América Latina atraviesa por una de sus crisis más serias de gobernabilidad. Después de largos esfuerzos por redemocratizar sus sistemas políticos, la región se ve enfrentada a tres grandes amenazas a su estabilidad política: algunos riesgos derivados de fenómenos asociados con la globalización, como la corrupción, el narcotráfico, el terrorismo y el armamentismo; las tensiones y rupturas sociales resultantes de la crisis del modelo neoliberal de desarrollo y la propia incapacidad del sistema político vigente para enfrentar estas nuevas circunstancias. Partidos, congresos y gobiernos han sido desbordados por la realidad fáctica de protestas que han terminado por bloquear la democracia y demostrar que no es cierto que solo un poder fuerte en cabeza del Ejecutivo sirva para manejar situaciones de inequidad y ruptura, como las que se han visto recientemente en el escenario hemisférico. Está demostrado que los poderes propios de los regímenes presidencialistas vigentes en la región ayudan a manejar estas tensiones pero no consiguen solucionarlas.

El sistema representativo permitió en el siglo XIX estructurar una forma de acción política a partir de los partidos actuando como intermediarios entre las reclamaciones colectivas de cambio de la ciudadanía y el Estado; el “representativismo” hizo crisis al terminar el siglo XX como consecuencia del debilitamiento de los partidos, la transformación del Estado y la sustitución del concepto de “persona individual” por el de una sociedad civil constituida por una constelación de organizaciones no gubernamentales que, de cierta manera y sin asumir ninguna responsabilidad política, comenzaron a reemplazar los partidos en su función representativa de la ciudadanía.
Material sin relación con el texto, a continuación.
-- ==== Sys2Proof/Machine/SweepOps.lean ====
section
/-!
DEFINITION. The Script Collection Unit's shared operations (chapter 7): what needs collection and the advance of a
channel (R130), the end of a sweep (R135), a tag read (R122 to R125), the order check (R132), a SKIP (R133) and the
re-examination of the channels (R134).
-/

namespace Sys2Proof.Machine

/-- A seat needs collection: bound to a FINISHED or WITHDRAWN candidate who owes booklets (R130). -/
def State.needsCollection (s : State) (i : Nat) : Bool :=
  (s.boundTo i).any (fun b => (b.2.state == .finished || b.2.state == .withdrawn) && b.2.owes)

/-- The seats an advance from `i` looks at, in the step direction, up to the end (R130). -/
def seatsAfter (stride : Stride) (i finish : Nat) : List Nat :=
  match stride with
  | .right => ((List.range 384).map (fun n => i + (n + 1))).takeWhile (fun j => j ≤ finish)
  | .down => ((List.range 24).map (fun n => i + 16 * (n + 1))).takeWhile (fun j => j ≤ finish)
  | .left => ((List.range i).map (fun n => i - (n + 1))).takeWhile (fun j => finish ≤ j)
  | .up => ((List.range (i / 16)).map (fun n => i - 16 * (n + 1))).takeWhile (fun j => finish ≤ j)

/-- The seat at which an advance from `i` ends, or none past the end (R130). -/
def State.nextSeat (s : State) (stride : Stride) (i finish : Nat) : Option Nat :=
  (seatsAfter stride i finish).find? s.needsCollection

/-- A channel ends its order with a SWEEP_DONE notice (R135). `last` is given for a stopped SWEEP. -/
def State.endChannel (s : State) (k : Nat) (stopped : Bool) : State :=
  let x := s.channel k
  let last := if stopped && x.state == .sweep then x.current else none
  (s.modChannel k (fun y => { y with state := .idle, current := none })).notify
    (.sweepDone k x.state stopped x.start x.finish x.stride last x.completed x.skipped x.outOfOrder)

/-- A SWEEP channel moves on from its current seat: to the next seat that needs collection, or to its end (R130). -/
def State.advance (s : State) (k : Nat) : State :=
  let x := s.channel k
  match x.stride, x.current, x.finish with
  | some st, some i, some e =>
    match s.nextSeat st i e with
    | some j => s.modChannel k (fun y => { y with current := some j })
    | none => s.endChannel k false
  | _, _, _ => s

/-- Is the channel in SWEEP at a seat that no longer needs collection? -/
def State.currentDone (s : State) (k : Nat) : Bool :=
  (s.channel k).state == .sweep && (s.channel k).current.any (fun i => !s.needsCollection i)

/-- A SWEEP channel leaves a current seat that no longer needs collection (R123, R125, R130, R134). -/
def State.advanceIfDone (s : State) (k : Nat) : State :=
  if s.currentDone k then (s.modChannel k (fun x => { x with completed := x.completed + 1 })).advance k else s

/-- Every SWEEP channel is looked at, in ascending number (R125, R134). -/
def State.advanceAll (s : State) : State := s.forEach [0, 1, 2, 3] (fun k t => t.advanceIfDone k)

/-! ### Tags -/

/-- The check byte of a tag: 255 minus the sum of its first six bytes modulo 256 (11.6). -/
def tagCheck (number : Word) (sitting sequence : Byte) : Nat :=
  let n := number.toNat
  255 - (n / 16777216 % 256 + n / 65536 % 256 + n / 256 % 256 + n % 256 + sitting.toNat + sequence.toNat) % 256

/-- Does a GOOD read stand up to the checks of R122? -/
def Tag.valid (t : Tag) : Bool :=
  t.check.toNat == tagCheck t.number t.sitting t.sequence && isNumber t.number.toNat && t.sitting.toNat < 8
    && 1 ≤ t.sequence.toNat && t.sequence.toNat ≤ 8

/-- The set with sequence number `n` in it (11.1). -/
def addCollected (b : Collected) (n : Nat) : Collected := b ||| (1#8 <<< (n - 1))

/-- Is sequence number `n` in the set? -/
def inCollected (b : Collected) (n : Nat) : Bool := b.getLsbD (n - 1)

/-- The completion of a candidate's collection: the HTU unbinds its seat, and the channels are looked at (R125, R18). -/
def State.completeCollection (s : State) (slot : Nat) : State :=
  let r := s.clearBinding slot
  (r.1.askRetryIf r.2).advanceAll

/-- The order check of a recorded tag at a SWEEP channel's station (R132). -/
def State.orderCheck (s : State) (k slot : Nat) (t : Tag) : State :=
  if (s.channel k).state = .sweep then
    match s.cand? slot with
    | none => s
    | some c =>
      if c.bound == (s.channel k).current || c.finish == (s.channel k).current then s
      else
        (s.addException .outOfOrder k (some t) c.seat).modChannel k
          (fun x => { x with outOfOrder := heldAdd 65535 x.outOfOrder })
  else s

/-- Steps 4 to 6 of R124 and steps 4 and 5 of R123: the booklet is recorded, with EARLY, the order check and the
completion as they apply. -/
def State.recordBooklet (s : State) (k slot : Nat) (c : Candidate) (t : Tag) : State :=
  let s1 := s.modCand slot (fun x => { x with
    collected := addCollected x.collected t.sequence.toNat, lastStation := some k })
  let s2 := if c.state.seated then s1.addException .early k (some t) c.seat else s1
  let s3 := s2.orderCheck k slot t
  let complete := (c.state == .finished || c.state == .absent || c.state == .withdrawn)
    && countBits (addCollected c.collected t.sequence.toNat) == c.issued
  if complete then s3.completeCollection slot else s3

/-- A GOOD tag read processed against the candidate table (R124). -/
def State.processTag (s : State) (k : Nat) (t : Tag) : State :=
  match s.lookup t.number.toNat (some t.sitting.toNat) with
  | none => s.addException .unknown k (some t) none
  | some slot =>
    match s.cand? slot with
    | none => s.addException .unknown k (some t) none
    | some c =>
      if c.issued < t.sequence.toNat then s.addException .overIssue k (some t) c.seat
      else if inCollected c.collected t.sequence.toNat then s.addException .duplicate k (some t) c.seat
      else s.recordBooklet k slot c t

/-- A tag read from station `k`, one event (R123): `none` is a read the station reports as MISREAD. -/
def State.tagRead (k : Nat) (read : Option Tag) (s : State) : State :=
  let s1 := s.advanceIfDone k
  match read with
  | none => s1.addException .misread k none none
  | some t => if t.valid then s1.processTag k t else s1.addException .misread k (some t) none

/-- A SKIP from station `k`, one event (R133). -/
def State.skip (s : State) (k : Nat) : State :=
  let s1 := s.advanceIfDone k
  if (s1.channel k).state = .sweep then
    ((s1.addException .missing k none (s1.channel k).current).modChannel k
      (fun x => { x with skipped := x.skipped + 1 })).advance k
  else s1

end Sys2Proof.Machine
end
Así mismo, ha influido en este cuadro de crisis la desnaturalización del rol que se asignó desde entonces a cada rama del poder público; las funciones de cada una de ellas se han venido confundiendo, en desmedro del espacio asignado originalmente al poder legislativo. El Ejecutivo ha recibido facultades constitucionales o excepcionales para expedir normas, poderes reactivos para vetarlas y proactivos para proponerlas al
Congreso de manera excluyente y exclusiva. (Shugart, 1997). Al poder judicial, por su parte, dentro de las teorías modernas del “nuevo derecho”, se le han abierto caminos para crear normas en desarrollo de su función interpretativa del derecho. Solamente el poder legislativo ha sufrido mengua en sus atribuciones y responsabilidades. La crisis del sistema representativo, de la cual son una buena muestra los sistemas políticos latinoamericanos, es igualmente la crisis de la política, en un medio donde paradójicamente cada día hay más democracia y menos política.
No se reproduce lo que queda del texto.